The overall objective of my research is to create and extract knowledge from historical longitudinal data. The motivation driving my research is to significantly advance the understanding of the Canadian society through computational science. As part of this proposal, I will focus on two goals: the short term goal is the creation of large scale longitudinal data from historical censuses, a complex yet critical step towards my objective; and the long term goal of automatically extracting useful knowledge from the longitudinal data that would enrich our understanding about the history and economics of the Canadian society.
The recent emergence of 100 percent digitized Canadian census collections enables for the first time a large scale, data-driven, understanding of key society changes such as migration, social mobility, labour market adjustments and intergenerational inequality. The main challenge from a social science perspective is the large scale generation of individual life-course information due to the mostly manual linking techniques employed, strongly limiting the data available for their studies. A first key impact
of my research will consist of automatic large scale generation of longitudinal data from historical censuses. To achieve this, I will significantly advance the state-of-the art in the automated record linkage through the five key results that will act as milestone towards my short term goal: better feature construction; tighter bounds for
candidate selection; more accurate classification models; increased linking coverage through the use of family information; and, a standardized benchmark for evaluating and validating historical record linkage. I will share the resulting longitudinal data with researchers in history and the social sciences; they have been waiting for longitudinal data of this nature and scale in order to resolve pressing research questions about society, history and economy.
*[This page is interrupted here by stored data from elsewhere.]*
-- ==== Sys2Proof/Safety.lean ====
section
/-! DEFINITION. What a safe run of the block is, in the terms its statements use: the requests that stand at the Memory Port,
what raising and completing does to them, how an order reaches the Order Unit, the clean halves of the state, and the
invariants. -/

namespace Sys2Proof.Machine

open Sys2Proof

/-! ## The Memory Port -/

/-- The requests that stand at the port: the transfer in flight, then the waiting requests in order of raising (R154). -/
def Port.standing (p : Port) : List Request := p.inFlight.toList ++ p.waiting

/-- An IDLE port holds no waiting request (R156). -/
def Port.idleEmpty (p : Port) : Prop := p.busy = false → p.waiting = []

/-- The port is BUSY exactly with a transfer in flight, and an IDLE port holds no waiting request (R154, R156). -/
def Port.wf (p : Port) : Prop := p.busy = p.inFlight.isSome ∧ p.idleEmpty

/-- An IDLE port that takes a request: a step slot read or a segment entry read moves the class 3 pointer on (R156, R158).
For requests of classes 1, 3 and 5. -/
def Port.granted (p : Port) (r : Request) : Port :=
  let q := { p with busy := true, inFlight := some r, discard := false }
  match r.kind with
  | .stepSlotRead c _ false => { q with rr3 := c + 1 }
  | .segmentEntryRead c _ => { q with rr3 := c + 1 }
  | _ => q

/-- The port after requests of classes 1, 3 and 5 were raised in order: an IDLE port grants the first at once, and every
other one waits (R156). -/
def Port.after (p : Port) : List Request → Port
  | [] => p
  | r :: rest =>
    if p.busy then { p with waiting := p.waiting ++ r :: rest } else { p.granted r with waiting := p.waiting ++ rest }

/-- The port while the requester of the transfer in flight handles its completion, having raised requests in order
(R156). -/
def Port.ended (p : Port) (raised : List Request) : Port :=
  { p with inFlight := none, discard := false, waiting := p.waiting ++ raised }

/-- The round-robin pointer of a class (R158). -/
def Port.pointer (p : Port) (k : Nat) : Chan := if k = 2 then p.rr2 else if k = 3 then p.rr3 else p.rr4

/-- The port is BUSY with a transfer of the kind that no RESET has orphaned. -/
def State.carries (s : State) (k : Transfer) : Prop :=
  s.port.busy = true ∧ s.port.discard = false ∧ s.port.inFlight.map Request.kind = some k

/-- The same, with the size asked for. -/
def State.carriesSize (s : State) (k : Transfer) (n : Nat) : Prop :=
  s.port.busy = true ∧ s.port.discard = false ∧ s.port.inFlight.map (fun r => (r.kind, r.size)) = some (k, n)

/-- The command by which memory answers a transfer of the kind (R155, R159). -/
def Transfer.completion (a : ReadAnswer) (w : WriteAnswer) : Transfer → Instr
  | .reportRecord _ _ => .reportRecordWriteComplete w
  | .reportsWritten _ => .reportsWrittenWriteComplete w
  | .statusBlock _ => .statusBlockWriteComplete w
  | .engineConditions => .engineConditionsWriteComplete w
  | .slotRetire _ => .slotRetireWriteComplete w
  | .orderResult => .orderResultWriteComplete w
  | .orderHead => .orderHeadWriteComplete w
  | .streamRequest _ _ _ _ => .streamRequestComplete a
  | .bankLoad _ _ _ _ _ _ => .bankLoadComplete a
  | .stepSlotRead _ _ _ => .stepSlotReadComplete a
  | .segmentEntryRead _ _ => .segmentEntryReadComplete a
  | .orderSlotRead => .orderSlotReadComplete a
  | .configReadGo => .goConfigReadComplete a
  | .configReadOrder => .configureReadComplete a
  | .reportsTakenRead => .reportsTakenReadComplete a
  | .snapshotWrite => .snapshotWriteComplete w

/-- A write request. -/
def writeOf (kind : Transfer) (addr : Nat) (data : List Byte) : Request := ⟨kind, addr, data.length, data⟩

/-- A read request. -/
def readOf (kind : Transfer) (addr size : Nat) : Request := ⟨kind, addr, size, []⟩

/-- The write of a channel's status block (R176). -/
def State.blockWrite (s : State) (c : Chan) (ch : Channel) : Request :=
  writeOf (.statusBlock c) (s.pageAddr (0x400 + 64 * c.val)) (statusBlockBytes ch)

/-- The slot retire write of a step: its slot's head word, FREE under the step's kind byte and edition (R41). -/
def State.retireOf (s : State) (c : Chan) (ctx : StepContext) : Request :=
  writeOf (.slotRetire c) (s.slotAddr c ctx.slot) ([0, ctx.kind, 0, 0] ++ toBytes 4 ctx.edition.toNat)
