-- ==== Sys2Proof/Certificates/Slice0/Obligations.lean ====
section
/-! DEFINITION. The statements for the provers. -/

open Sys2Proof Sys2Proof.Machine

/-! ## The machine -/

/-- Log 3: a step carries out the command at the front of the queue, with the rest of the queue waiting. -/
def Obligations.StepCarriesOutTheFrontCommand : Prop :=
  ∀ (c : Instr) (rest : List Instr) (s : State),
    step { s with pending := c :: rest } = exec c { s with pending := rest }

/-- The model's choice (logs 3 and 4): on an empty queue one reference period passes. While no generator's countdown ends
in it and no trigger sample falls in it, the countdowns of the RUNNING generators fall by 1 (R115), the phase of trigger
sampling moves on (R120), and nothing else changes. With one generator's countdown ending in it, that generator makes its
expiry; and the eighth period while ONLINE makes a trigger sample of the pins' present levels (R120). -/
def Obligations.EmptyQueuePassesOneReferencePeriod : Prop :=
  (∀ s : State, s.pending = [] → ∃ t, step s = .next t)
  ∧ (∀ (s : State) (phase : Nat), s.pending = [] →
      (∀ g : GenIx, s.gens[g].running = true → 2 ≤ s.gens[g].countdown) →
      (s.online = true → s.refPhase ≠ 7) →
      phase = (if s.refPhase < 8 then s.refPhase + 1 else 1) →
      step s = .next { s with
        gens := vec4 fun g =>
          if s.gens[g].running then { s.gens[g] with countdown := s.gens[g].countdown - 1 } else s.gens[g]
        refPhase := phase })
  ∧ (∀ (s : State) (phase : Nat) (g : GenIx), s.pending = [] →
      s.gens[g].running = true → s.gens[g].countdown = 1 →
      (∀ h : GenIx, h ≠ g → s.gens[h].running = true → 2 ≤ s.gens[h].countdown) →
      (s.online = true → s.refPhase ≠ 7) →
      phase = (if s.refPhase < 8 then s.refPhase + 1 else 1) →
      step s = exec (.expiry g) { s with
        gens := vec4 fun h =>
          if s.gens[h].running then { s.gens[h] with countdown := s.gens[h].countdown - 1 } else s.gens[h]
        refPhase := phase })
  ∧ (∀ s : State, s.pending = [] → s.online = true → s.refPhase = 7 →
      (∀ g : GenIx, s.gens[g].running = true → 2 ≤ s.gens[g].countdown) →
      step s = exec (.triggerSample s.pins) { s with
        gens := vec4 fun g =>
          if s.gens[g].running then { s.gens[g] with countdown := s.gens[g].countdown - 1 } else s.gens[g]
        refPhase := 8 })

/-- Every command answers a next state: what the spec calls a fault or a halt is a state of the block (R89, R187). And the
model's choice (log 3): no command changes the queue of waiting commands. -/
def Obligations.EveryCommandAnswersNextAndKeepsTheQueue : Prop :=
  ∀ (i : Instr) (s : State), ∃ t, exec i s = .next t ∧ t.pending = s.pending

/-! ## The registers -/

/-- R181, R178: a write of PAGE is taken as the PAGE value in DORMANT or HALTED with the starting flag clear, and ignored
otherwise; a write of 1 to ATTN clears attention pending, and a write of 0 leaves it as it is. And R181, R182 with 11.10: what ID,
PAGE, ATTN and each assigned field of ENGINE read (the halt field is one of the Configuration Record's 256 bytes). That bits 12 to
15 of ENGINE read 0 while the cause is not CONFIG_INVALID is the model's reading (log 37). -/
def Obligations.PageAndAttnWrites : Prop :=
  (∀ (v : BitVec 32) (s : State),
    (s.engine.state ≠ .online → s.engine.starting = false →
      exec (.page v) s = .next { s with engine := { s.engine with page := v } })
    ∧ (s.engine.state = .online ∨ s.engine.starting = true → exec (.page v) s = .next s)
    ∧ (v.getLsbD 0 = true → exec (.attn v) s = .next { s with report := { s.report with attention := false } })
    ∧ (v.getLsbD 0 = false → exec (.attn v) s = .next s))
  ∧ (∀ s : State, readRegister s 0x00 = 0x4B3A0880 ∧ readRegister s 0x04 = s.engine.page
      ∧ (readRegister s 0x14).getLsbD 0 = s.report.attention)
  ∧ (∀ (s : State) (e : EngineControl) (r : BitVec 32), s.haltFieldFits → e = s.engine → r = readRegister s 0x08 →
    r.extractLsb' 0 2 = (match e.state with | .dormant => 0 | .online => 1 | .halted => 2)
    ∧ r.getLsbD 2 = e.starting
    ∧ r.extractLsb' 4 3 = (match e.cause with
        | .none => 0 | .hostHalt => 1 | .configInvalid => 2 | .pageReadError => 3 | .writeError => 4)
    ∧ r.extractLsb' 8 3 = (match e.detail with
        | .configuration => 1 | .taken => 2
        | .requester .report => 1 | .requester .statusBlock => 2 | .requester .slotRetire => 3
        | .requester .orderResult => 4 | .requester .snapshot => 5
        | .none => 0 | .field _ _ => 0)
    ∧ (∀ (field : Nat) (channel : Option Chan), e.cause = .configInvalid → e.detail = .field field channel →
      r.extractLsb' 12 4 = (match channel with | some c => BitVec.ofNat 4 c.val | none => 15)
      ∧ (r.extractLsb' 16 8).toNat = field ∧ r.getLsbD 24 = true)
    ∧ (e.cause ≠ .configInvalid →
      r.extractLsb' 12 4 = 0 ∧ r.extractLsb' 16 8 = 0 ∧ r.getLsbD 24 = false))

/-- R182, R183: a GO taken in DORMANT or HALTED sets the starting flag and this GO's page base and raises the read of the
256-byte Configuration Record; ONLINE or starting, it is ignored. -/
def Obligations.GoRaisesTheConfigurationRead : Prop :=
  ∀ s : State, s.port.idleEmpty →
    (s.engine.state ≠ .online → s.engine.starting = false →
      exec .go s = .next { s with
        engine := { s.engine with starting := true, goBase := some (s.engine.page.toNat * 4096) }
        port := s.port.after [readOf .configReadGo (s.engine.page.toNat * 4096) 256] })
    ∧ (s.engine.state = .online ∨ s.engine.starting = true → exec .go s = .next s)

/-- R190 with R37: a channel nudge of an ONLINE engine raises a re-read at a reader AT_FRONTIER, sets nudge pending at one in
SLOT_READ, and does nothing else; while a GO is starting its latches are held, and otherwise it is ignored. -/
def Obligations.ChannelNudgeReachesTheReaders : Prop :=
  ∀ (mask : BitVec 8) (s : State), s.port.idleEmpty →
    (s.engine.state = .online →
      exec (.channelNudge mask) s = .next { s with
        chans := vec8 fun c =>
          let ch := s.chans[c]
          if mask.getLsbD c.val then
            match ch.fetch.reader with
            | .atFrontier => { ch with fetch := { ch.fetch with reader := .slotRead } }
            | .slotRead => { ch with fetch := { ch.fetch with nudge := true } }
            | _ => ch
          else ch
        port := s.port.after
          ((allChans.filter fun c => mask.getLsbD c.val && decide (s.chans[c].fetch.reader = .atFrontier)).map fun c =>
            readOf (.stepSlotRead c s.chans[c].fetch.epoch true) (s.slotAddr c s.chans[c].fetch.cursor) 64) })
    ∧ (s.engine.state ≠ .online → s.engine.starting = true →
      exec (.channelNudge mask) s = .next { s with
        engine := { s.engine with nudgeChannels := s.engine.nudgeChannels ||| mask } })
    ∧ (s.engine.state ≠ .online → s.engine.starting = false → exec (.channelNudge mask) s = .next s)

/-- R190 with R133 and R170: while ONLINE an order nudge makes a unit in STANDBY read the slot under the next index and sets
the recheck latch of any other, and a report-room nudge raises the Taken read when the ring has no room by the copy and none
is outstanding, and does nothing in every other case. While a GO is starting the latches are held; otherwise both writes are
ignored. -/
def Obligations.OrderAndRoomNudges : Prop :=
  ∀ s : State, s.port.idleEmpty →
    (s.engine.state = .online → s.orders.state = .standby →
      exec .orderNudge s = .next { s with
        orders := { s.orders with state := .reading, recheck := false }
        port := s.port.after [s.orderSlotRequest] })
    ∧ (s.engine.state = .online → s.orders.state ≠ .standby →
      exec .orderNudge s = .next { s with orders := { s.orders with recheck := true } })
    ∧ (s.engine.state = .online → s.ring.2 ≤ s.report.untaken s.report.copy → s.report.taken = .none →
      exec .reportRoomNudge s = .next { s with
        report := { s.report with taken := .outstanding }
        port := s.port.after [readOf .reportsTakenRead (s.pageAddr 0x110) 8] })
    ∧ (s.engine.state = .online → s.report.untaken s.report.copy < s.ring.2 ∨ s.report.taken ≠ .none →
      exec .reportRoomNudge s = .next s)
    ∧ (s.engine.state ≠ .online → s.engine.starting = true →
      exec .orderNudge s = .next { s with engine := { s.engine with nudgeOrders := true } }
      ∧ exec .reportRoomNudge s = .next { s with engine := { s.engine with nudgeRoom := true } })
    ∧ (s.engine.state ≠ .online → s.engine.starting = false →
      exec .orderNudge s = .next s ∧ exec .reportRoomNudge s = .next s)

/-- R126 with R124 and R125: a STRIKE of an ONLINE engine whose named lines are DELAYING or have a delay of at least 1. An
IDLE line starts its delay with the Reference Time as it stands; a DELAYING line counts an ignored edge, and EDGE_IGNORED is
raised for every channel that attends it. Off ONLINE the write is ignored. -/
def Obligations.StrikeStartsDelaysOrIsIgnored : Prop :=
  ∀ (v : BitVec 32) (s : State),
    (s.engine.state = .online →
      (∀ k : LineIx, v.getLsbD k.val = true → s.trig.lines[k].delaying = true ∨ 1 ≤ s.trig.lines[k].delay) →
      exec (.strike v) s = .next { s with
        trig := { s.trig with
          lines := vec4 fun k =>
            let l := s.trig.lines[k]
            if v.getLsbD k.val then
              if l.delaying then { l with ignored := min 4294967295 (l.ignored + 1) }
              else { l with delaying := true, delayCount := l.delay, delayApplied := l.delay, edgeTime := s.trig.refTime }
            else l }
        chans := vec8 fun c =>
          let ch := s.chans[c]
          if allLines.any fun k => v.getLsbD k.val && s.trig.lines[k].delaying && ch.attendsLine k then
            { ch with perRecord := ch.perRecord ||| 0x100, accumulated := ch.accumulated ||| 0x100 }
          else ch })
    ∧ (s.engine.state ≠ .online → exec (.strike v) s = .next s)
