-- ==== Sys2Proof/Tests/Slice0.lean ====
section
/-! SUPPORT. The model's own tests: the WellFormed smoke, one step of each kind of command on a small state, and for every
statement with hypotheses a concrete state and operands that meet them, clause by clause. -/

namespace Sys2Proof.Tests

open Sys2Proof Sys2Proof.Machine

/-! ## Small states -/

/-- Channel settings as the default division gives them, over a list of 16 slots. -/
def someSettings : ChannelSettings := ⟨0x32000000, 16, 8192, 2048, 1024, 512, 64⟩

/-- A configuration with a ring of 64 records and every notice on. -/
def someConfig : EngineConfig := ⟨0x30000000, 4, 0xFFF, 0x31000000, 64, vec8 fun _ => someSettings⟩

/-- The block ONLINE and at rest. -/
def online : State :=
  { State.reset with
    engine := { EngineControl.reset with state := .online, pageBase := some 0x20000000, config := some someConfig } }

/-- The block with a transfer in flight. -/
def carrying (s : State) (kind : Transfer) (size : Nat) : State :=
  { s with port := { s.port with busy := true, inFlight := some (readOf kind 0 size) } }

/-- A streamed step of 100 samples, held 2 expiries each and played 3 times. -/
def streamStep : StepContext where
  occ := 0
  slot := 5
  edition := 9
  kind := 0
  body := { stepBodyOf (zeros 64) with rep := 3, hold := 2 }
  seg := ⟨0x40000000, 100, some .s16, true⟩
  wEff := 100
  hold := 2
  resident := false
  bank := none
  successor := some 6
  decision := false

/-- A resident open repeat of 4 samples that its leader ends. -/
def openStep : StepContext :=
  { streamStep with
    body := { stepBodyOf (zeros 64) with rep := 0, advance := some .leader }
    wEff := 4
    hold := 1
    resident := true
    bank := some .a }

/-- A decision step that waits for line 2 at most 7 expiries. -/
def waitStep : StepContext :=
  { streamStep with
    body := { stepBodyOf (zeros 64) with rep := 1, entry := some (.trigger 2), waitTimeout := 7, branchTarget := 3 }
    decision := true }

/-- Channel 0 in a state with `entries` in its window, attached to generator 0, which runs; all others are on generator 1. -/
def withChannel (s : State) (state : ChannelState) (wait : WaitReason) (entries : List WindowEntry) : State :=
  let others := allChans.foldl (fun s c => s.modPlay c fun p => { p with generator := 1 }) s
  let s1 := others.modChan 0 fun ch =>
    { ch with
      play := { ch.play with state := state, wait := wait, generator := 0 }
      fetch := { ch.fetch with window := entries } }
  s1.modGen 0 fun g => { g with running := true, countdown := 1 }

/-- Channel 0 RUNNING on the streamed step with two samples in its queue. -/
def playing : State :=
  (withChannel online .running .none [.step streamStep]).modChan 0 fun ch =>
    { ch with pool := { ch.pool with queue := [100, 200], reserve := 64 } }
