-- ==== Sys2Proof/Laws/Memory.lean ====
section
/-! SUPPORT. The laws of the memory image: read after write of a byte and of several bytes, what a write leaves alone, and
that every memory operation keeps the canonical form. -/

namespace Sys2Proof.Machine

/-! ### One cell -/

theorem lookupCell_eraseCell (a c : Nat) (l : List Host.Cell) :
    lookupCell a (eraseCell c l) = if a = c then Config.unlistedByte else lookupCell a l := by
  induction l with
  | nil => simp [eraseCell, lookupCell]
  | cons p rest ih =>
    obtain ⟨d, b⟩ := p
    by_cases hd : d = c
    · rw [eraseCell, if_pos hd, ih]
      by_cases ha : a = c
      · simp [ha]
      · have hda : d ≠ a := fun h => ha (h.symm.trans hd)
        simp [lookupCell, hda, ha]
    · by_cases ha : d = a
      · subst ha; simp [eraseCell, lookupCell, hd]
      · simp [eraseCell, lookupCell, hd, ha, ih]

theorem lookupCell_insertCell (a c : Nat) (b : Byte) (l : List Host.Cell)
    (hc : ∀ p ∈ l, p.1 ≠ c) :
    lookupCell a (insertCell c b l) = if a = c then b else lookupCell a l := by
  induction l with
  | nil => by_cases ha : a = c <;> simp [insertCell, lookupCell, ha, eq_comm]
  | cons p rest ih =>
    obtain ⟨d, e⟩ := p
    have hd : d ≠ c := hc (d, e) (by simp)
    have ih := ih fun q hq => hc q (by simp [hq])
    by_cases hlt : c < d
    · by_cases ha : a = c <;> simp [insertCell, lookupCell, hlt, ha, eq_comm]
    · by_cases ha : d = a
      · subst ha; simp [insertCell, lookupCell, hlt, hd]
      · simp [insertCell, lookupCell, hlt, ha, ih]

theorem ne_of_mem_eraseCell {c : Nat} {l : List Host.Cell} {p : Host.Cell} (h : p ∈ eraseCell c l) : p.1 ≠ c := by
  induction l with
  | nil => simp [eraseCell] at h
  | cons q rest ih =>
    obtain ⟨d, e⟩ := q
    by_cases hd : d = c
    · simp only [eraseCell, hd, if_true] at h; exact ih h
    · simp only [eraseCell, hd, if_false, List.mem_cons] at h
      rcases h with rfl | h
      · exact hd
      · exact ih h

/-! ### One byte (R52: a read returns the last value written; a write changes only the addressed bytes) -/

@[simp] theorem Memory.byteAt_setByte (m : Memory) (a c : Nat) (b : Byte) :
    (m.setByte c b).byteAt a = if a = c then b else m.byteAt a := by
  unfold Memory.byteAt Memory.setByte
  by_cases hb : b = Config.unlistedByte
  · simp [hb, lookupCell_eraseCell]
  · simp only [hb, if_false]
    rw [lookupCell_insertCell _ _ _ _ fun p hp => ne_of_mem_eraseCell hp, lookupCell_eraseCell]
    split <;> rfl

/-! ### Several bytes -/

/-- A write of `k` bytes sets exactly the bytes of `[a, a + k)` (R45). -/
theorem Memory.byteAt_writeBytes (m : Memory) (a : Nat) (v : Word) (k c : Nat) :
    (m.writeBytes a v k).byteAt c = if a ≤ c ∧ c < a + k then (v >>> (8 * (c - a))).setWidth 8 else m.byteAt c := by
  induction k generalizing m a v with
  | zero =>
    rw [if_neg (by omega)]; rfl
  | succ k ih =>
    rw [Memory.writeBytes, ih, Memory.byteAt_setByte]
    by_cases h0 : c = a
    · subst h0; simp
    · by_cases h1 : a + 1 ≤ c ∧ c < a + 1 + k
      · have h2 : a ≤ c ∧ c < a + (k + 1) := by omega
        have h3 : 8 * (c - a) = 8 + 8 * (c - (a + 1)) := by omega
        rw [if_pos h1, if_pos h2, h3, BitVec.shiftRight_add]
      · have h2 : ¬ (a ≤ c ∧ c < a + (k + 1)) := by omega
        rw [if_neg h1, if_neg h2, if_neg h0]

/-- Bit `j` of a read of `k` bytes is a bit of the byte that holds it (R44). -/
theorem Memory.getLsbD_readBytes (m : Memory) (a k j : Nat) (hk : k ≤ 8) :
    (m.readBytes a k).getLsbD j = (decide (j < 8 * k) && (m.byteAt (a + j / 8)).getLsbD (j % 8)) := by
  induction k generalizing a j with
  | zero => simp [Memory.readBytes]
  | succ k ih =>
    rw [Memory.readBytes, BitVec.getLsbD_or, BitVec.getLsbD_shiftLeft, BitVec.getLsbD_setWidth, ih _ _ (by omega)]
    by_cases hj : j < 8
    · have h64 : j < 64 := by omega
      have h8 : j < 8 * (k + 1) := by omega
      simp [hj, h64, h8, Nat.mod_eq_of_lt hj, Nat.div_eq_of_lt hj]
    · have hz : (m.byteAt a).getLsbD j = false := BitVec.getLsbD_of_ge _ _ (by omega)
      have hd : a + 1 + (j - 8) / 8 = a + j / 8 := by omega
      have hm : (j - 8) % 8 = j % 8 := by omega
      rw [hz, hd, hm]
      by_cases hl : j < 8 * (k + 1)
      · have h1 : j - 8 < 8 * k := by omega
        have h2 : j < 64 := by omega
        simp [hl, h1, h2, hj]
      · have h1 : ¬ j - 8 < 8 * k := by omega
        simp [hl, h1]

/-- A read depends only on the bytes it reads. -/
theorem Memory.readBytes_congr {m m' : Memory} {a a' : Nat} {k : Nat}
    (h : ∀ j, j < k → m.byteAt (a + j) = m'.byteAt (a' + j)) : m.readBytes a k = m'.readBytes a' k := by
  induction k generalizing a a' with
  | zero => rfl
  | succ k ih =>
    have h0 := h 0 (by omega)
    have hs : ∀ j, j < k → m.byteAt (a + 1 + j) = m'.byteAt (a' + 1 + j) := fun j hj => by
      have := h (j + 1) (by omega)
      rwa [show a + (j + 1) = a + 1 + j by omega, show a' + (j + 1) = a' + 1 + j by omega] at this
    simp only [Nat.add_zero] at h0
    rw [Memory.readBytes, Memory.readBytes, h0, ih hs]

/-! ### The bus operations (R40, R44, R45) -/

/-- All that `MemRead` can do. -/
theorem Memory.read_eq_some {m : Memory} {d : Dram} {addr : Word} {n : Width} {v : Word} :
    m.read d addr n = some v ↔ inRange d addr n = true ∧ v = m.readBytes addr.toNat n.bytes := by
  unfold Memory.read
  by_cases h : inRange d addr n = true <;> simp [h, eq_comm]

theorem Memory.read_eq_none {m : Memory} {d : Dram} {addr : Word} {n : Width} :
    m.read d addr n = none ↔ inRange d addr n = false := by
  unfold Memory.read
  by_cases h : inRange d addr n = true <;> simp [h]

/-- All that `MemWrite` can do. -/
theorem Memory.write_eq_some {m m' : Memory} {d : Dram} {addr : Word} {n : Width} {v : Word} :
    m.write d addr n v = some m' ↔ inRange d addr n = true ∧ m' = m.writeBytes addr.toNat v n.bytes := by
  unfold Memory.write
  by_cases h : inRange d addr n = true <;> simp [h, eq_comm]

theorem Memory.write_eq_none {m : Memory} {d : Dram} {addr : Word} {n : Width} {v : Word} :
    m.write d addr n v = none ↔ inRange d addr n = false := by
  unfold Memory.write
  by_cases h : inRange d addr n = true <;> simp [h]

/-- The range check in arithmetic (R42). -/
theorem inRange_iff (d : Dram) (addr : Word) (n : Width) :
    inRange d addr n = true ↔ d.base.toNat ≤ addr.toNat ∧ addr.toNat + n.bytes ≤ d.base.toNat + d.size := by
  simp [inRange]

theorem Width.bytes_le (n : Width) : n.bytes ≤ 8 := by cases n <;> decide
theorem Width.bytes_pos (n : Width) : 0 < n.bytes := by cases n <;> decide

/-! ### The canonical form -/

theorem canonicalCells_mono {lo lo' hi : Nat} {l : List Host.Cell} (h : lo' ≤ lo) (hl : canonicalCells lo hi l = true) :
    canonicalCells lo' hi l = true := by
  cases l with
  | nil => rfl
  | cons p rest =>
    obtain ⟨a, b⟩ := p
    simp only [canonicalCells, Bool.and_eq_true, decide_eq_true_eq] at hl ⊢
    exact ⟨⟨⟨by omega, hl.1.1.2⟩, hl.1.2⟩, hl.2⟩

theorem canonicalCells_erase {lo hi a : Nat} {l : List Host.Cell} (h : canonicalCells lo hi l = true) :
    canonicalCells lo hi (eraseCell a l) = true := by
  induction l generalizing lo with
  | nil => rfl
  | cons p rest ih =>
    obtain ⟨c, b⟩ := p
    simp only [canonicalCells, Bool.and_eq_true, decide_eq_true_eq] at h
    by_cases hc : c = a
    · simp only [eraseCell, hc, if_true]
      exact canonicalCells_mono (by omega) (ih h.2)
    · simp only [eraseCell, hc, if_false, canonicalCells, Bool.and_eq_true, decide_eq_true_eq]
      exact ⟨h.1, ih h.2⟩

theorem canonicalCells_insert {lo hi a : Nat} {b : Byte} {l : List Host.Cell} (h : canonicalCells lo hi l = true)
    (hlo : lo ≤ a) (hhi : a < hi) (hb : b ≠ Config.unlistedByte) (ha : ∀ p ∈ l, p.1 ≠ a) :
    canonicalCells lo hi (insertCell a b l) = true := by
  induction l generalizing lo with
  | nil => simp [insertCell, canonicalCells, hlo, hhi, hb]
  | cons p rest ih =>
    obtain ⟨c, d⟩ := p
    have hne : c ≠ a := ha (c, d) (by simp)
    simp only [canonicalCells, Bool.and_eq_true, decide_eq_true_eq] at h
    by_cases hlt : a < c
    · simp only [insertCell, hlt, if_true, canonicalCells, Bool.and_eq_true, decide_eq_true_eq]
      exact ⟨⟨⟨hlo, hhi⟩, hb⟩, ⟨⟨by omega, h.1.1.2⟩, h.1.2⟩, h.2⟩
    · simp only [insertCell, hlt, if_false, canonicalCells, Bool.and_eq_true, decide_eq_true_eq]
      exact ⟨h.1, ih h.2 (by omega) fun q hq => ha q (by simp [hq])⟩

/-- Setting a byte inside the region keeps the canonical form. -/
theorem Memory.setByte_wf {m : Memory} {d : Dram} {a : Nat} {b : Byte} (h : m.wfIn d = true) (hlo : d.base.toNat ≤ a)
    (hhi : a < d.base.toNat + d.size) : (m.setByte a b).wfIn d = true := by
  simp only [Memory.wfIn, Bool.and_eq_true] at h ⊢
  refine ⟨h.1, ?_⟩
  simp only [Memory.setByte]
  by_cases hb : b = Config.unlistedByte
  · rw [if_pos hb]; exact canonicalCells_erase h.2
  · rw [if_neg hb]
    exact canonicalCells_insert (canonicalCells_erase h.2) hlo hhi hb fun p hp => ne_of_mem_eraseCell hp

theorem Memory.writeBytes_wf {m : Memory} {d : Dram} {a : Nat} {v : Word} {k : Nat} (h : m.wfIn d = true)
    (hlo : d.base.toNat ≤ a) (hhi : a + k ≤ d.base.toNat + d.size) : (m.writeBytes a v k).wfIn d = true := by
  induction k generalizing m a v with
  | zero => exact h
  | succ k ih => exact ih (Memory.setByte_wf h hlo (by omega)) (by omega) (by omega)

/-- `MemWrite` keeps the canonical form. -/
theorem Memory.write_wf {m m' : Memory} {d : Dram} {addr : Word} {n : Width} {v : Word} (h : m.wfIn d = true)
    (hw : m.write d addr n v = some m') : m'.wfIn d = true := by
  obtain ⟨hr, rfl⟩ := Memory.write_eq_some.1 hw
  rw [inRange_iff] at hr
  exact Memory.writeBytes_wf h hr.1 hr.2

/-- A memory in canonical form for a DRAM says that the DRAM is as R11 says. -/
theorem Memory.dram_ok {m : Memory} {d : Dram} (h : m.wfIn d = true) : d.Ok := by
  simp only [Memory.wfIn, Bool.and_eq_true, decide_eq_true_eq] at h
  exact h.1

/-- The reset state's memory is in canonical form. -/
theorem State.reset_mem_wf : State.reset.mem.wf = true := by decide

end Sys2Proof.Machine
end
A second key impact will consist of employing knowledge extraction techniques on the generated longitudinal data to identify interesting patterns about the Canadian society. I expect that this result will also require devising new knowledge extraction techniques that are better at identifying patterns in large-scale longitudinal data, which should also make them suitable for related research areas such as social networks. Moreover, by sharing the patterns with social researchers, we will both validate and further advance the understanding of the socio-economic
changes of the Canadian society.
在根据人口普查数据创建纵向数据的背景下,记录联系指的是在几次人口普查中找到同一个人。最近出现了100%的全国人口普查集合,这使得能够系统地识别和联系不同人口普查中的相同个人,以便创建一个新的个人生命历程信息数据库。主要的挑战是这些历史数据不存在唯一的标识符,因此必须使用所有数据库共有的属性并比较它们的值,以确定两条记录是否引用相同的实体。其他挑战还包括不同的数据库格式、排版错误、数据缺失和报告错误的数据(包括有意和无意的)。此外,并不是所有人口普查的人都会出现在下一次人口普查中,因为死亡和移民会将人口从人口中移走,而出生和移民则会增加新的人口,这些人在上一次人口普查中没有出现,但他们的特征可能与之前的人口普查中的人口特征相似。最后,在连接两个人口普查集合时,处理数百万条记录的叉积将带来巨大的计算挑战。
我研究的总体目标是从历史纵向数据中创造和提取知识。推动我研究的动机是通过计算科学显著促进对加拿大社会的理解。作为这项提议的一部分,我将重点关注两个目标:短期目标是从历史人口普查中创建大规模纵向数据,这是实现我的目标的复杂但关键的一步;长期目标是自动从纵向数据中提取有用的知识,这将丰富我们对加拿大社会历史和经济的理解。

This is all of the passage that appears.